WORK ITEM — Look through the records below for the line with "c.params = [period, miss, upstream] →". Return that line and each one after it up to and including the line with "exec (.bindStream c) s = .next", exactly.

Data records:
────

/-! ### Timing, streams and domains (04, 02) -/

/-- SET TIMING checks its parameters first, then idleness: in CLOSED or QUIESCED, with the ORT, the staging positions and
the miss unit empty, the three settings are written and the prescale count returns to 0; otherwise it gets WRONG_STATE,
and with a period code above 3 or a timeout of 0 BAD_PARAM (R84). -/
def Obligations.SetTimingWrites : Prop :=
  ∀ (c : Command) (period miss upstream : Byte) (s : State), FromOwner 0x18 c s →
    c.params = [period, miss, upstream] →
    let idle := (s.mc.admission = .closed ∨ s.mc.admission = .quiesced) ∧ s.Empty
    (3 < period.toNat ∨ miss = 0 ∨ upstream = 0 →
      exec (.setTiming c) s = .next (s.answered 0x18 c .badParam [])) ∧
    (period.toNat ≤ 3 → miss ≠ 0 → upstream ≠ 0 →
      (¬ idle → exec (.setTiming c) s = .next (s.answered 0x18 c .wrongState [])) ∧
      (idle → exec (.setTiming c) s =
        .next (({ s with tb :=
          { period := if period = 0 then .us1 else if period = 1 then .us8 else if period = 2 then .us64 else .us512
            missTimeout := miss, upstreamTimeout := upstream, prescale := 0 } } : State).answered 0x18 c .ok [])))

/-- BIND STREAM writes the Stream Map slot, marks stale every staged request of that port and stream in the five staging
positions, and answers OK with the previous binding; nothing else changes. A port above 3, a stream above 15 or a
binding neither a domain nor 0xFF gets BAD_PARAM (R29, R30). -/
def Obligations.BindStreamWrites : Prop :=
  ∀ (c : Command) (port stream binding : Byte) (s : State), FromOwner 0x20 c s →
    c.params = [port, stream, binding] →
    (3 < port.toNat ∨ 15 < stream.toNat ∨ (15 < binding.toNat ∧ binding ≠ 0xFF) →
      exec (.bindStream c) s = .next (s.answered 0x20 c .badParam [])) ∧
    ∀ (p : Port) (st : Stream) (b : Option Domain), port.toNat = p.val → stream.toNat = st.val →
      (binding = 0xFF ∧ b = none ∨ ∃ d : Domain, b = some d ∧ binding.toNat = d.val) →
      let mark (q : Staged) : Staged := if q.req.port = p ∧ q.req.stream = st then { q with stale := true } else q
      ∃ t : State, exec (.bindStream c) s =
          .next (t.answered 0x20 c .ok
            [match s.du.streams[p][st] with | none => 0xFF | some d => BitVec.ofNat 8 d.val]) ∧
        (∀ (p' : Port) (st' : Stream), t.du.streams[p'][st'] =
          if p' = p ∧ st' = st then b else s.du.streams[p'][st']) ∧
        t.du.domains = s.du.domains ∧
        (∀ p' : Port, t.ports[p'] = { s.ports[p'] with staging := s.ports[p'].staging.map mark }) ∧
        t.mu = { s.mu with rp := s.mu.rp.map mark } ∧ t.tu = s.tu ∧ t.fu = s.fu ∧ t.mc = s.mc ∧ t.tb = s.tb ∧
        t.fl = s.fl ∧ t.fabric = s.fabric ∧ t.strap = s.strap ∧ t.phase = s.phase ∧ t.sent = s.sent ∧
        t.pending = s.pending

/-- SET DOMAIN writes the six fields of the domain together, marks stale every staged request of that domain, and
answers OK without results; nothing else changes. Any parameter outside its range gets BAD_PARAM (R33, R34). -/
def Obligations.SetDomainWrites : Prop :=
  ∀ (c : Command) (domain state policy ceiling quota limit report : Byte) (s : State), FromOwner 0x22 c s →
    c.params = [domain, state, policy, ceiling, quota, limit, report] →
    let good := domain.toNat ≤ 15 ∧ state.toNat ≤ 2 ∧ policy.toNat ≤ 1 ∧ ceiling.toNat ≤ 7 ∧
      (1 ≤ quota.toNat ∧ quota.toNat ≤ 16) ∧ (1 ≤ limit.toNat ∧ limit.toNat ≤ 32) ∧ report.toNat ≤ 1
    (¬ good → exec (.setDomain c) s = .next (s.answered 0x22 c .badParam [])) ∧
    ∀ d : Domain, good → domain.toNat = d.val →
      let mark (q : Staged) : Staged := if q.domain = d then { q with stale := true } else q
      ∃ t : State, exec (.setDomain c) s = .next (t.answered 0x22 c .ok []) ∧
        (∀ e : Domain, t.du.domains[e] = if e = d then
          { state := if state = 0 then .active else if state = 1 then .paused else .barred
            policy := if policy = 0 then .hold else .fail
            ceiling := { r := ceiling.getLsbD 2, w := ceiling.getLsbD 1, p := ceiling.getLsbD 0 }
            quota := quota, limit := limit, report := decide (report = 1) } else s.du.domains[e]) ∧
        t.du.streams = s.du.streams ∧
        (∀ p : Port, t.ports[p] = { s.ports[p] with staging := s.ports[p].staging.map mark }) ∧
        t.mu = { s.mu with rp := s.mu.rp.map mark } ∧ t.tu = s.tu ∧ t.fu = s.fu ∧ t.mc = s.mc ∧ t.tb = s.tb ∧
        t.fl = s.fl ∧ t.fabric = s.fabric ∧ t.strap = s.strap ∧ t.phase = s.phase ∧ t.sent = s.sent ∧
        t.pending = s.pending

────

COMPLETED EXERCISE —
    c.params = [period, miss, upstream] →
    let idle := (s.mc.admission = .closed ∨ s.mc.admission = .quiesced) ∧ s.Empty
    (3 < period.toNat ∨ miss = 0 ∨ upstream = 0 →
      exec (.setTiming c) s = .next (s.answered 0x18 c .badParam [])) ∧
    (period.toNat ≤ 3 → miss ≠ 0 → upstream ≠ 0 →
      (¬ idle → exec (.setTiming c) s = .next (s.answered 0x18 c .wrongState [])) ∧
      (idle → exec (.setTiming c) s =
        .next (({ s with tb :=
          { period := if period = 0 then .us1 else if period = 1 then .us8 else if period = 2 then .us64 else .us512
            missTimeout := miss, upstreamTimeout := upstream, prescale := 0 } } : State).answered 0x18 c .ok [])))

/-- BIND STREAM writes the Stream Map slot, marks stale every staged request of that port and stream in the five staging
positions, and answers OK with the previous binding; nothing else changes. A port above 3, a stream above 15 or a
binding neither a domain nor 0xFF gets BAD_PARAM (R29, R30). -/
def Obligations.BindStreamWrites : Prop :=
  ∀ (c : Command) (port stream binding : Byte) (s : State), FromOwner 0x20 c s →
    c.params = [port, stream, binding] →
    (3 < port.toNat ∨ 15 < stream.toNat ∨ (15 < binding.toNat ∧ binding ≠ 0xFF) →
      exec (.bindStream c) s = .next (s.answered 0x20 c .badParam [])) ∧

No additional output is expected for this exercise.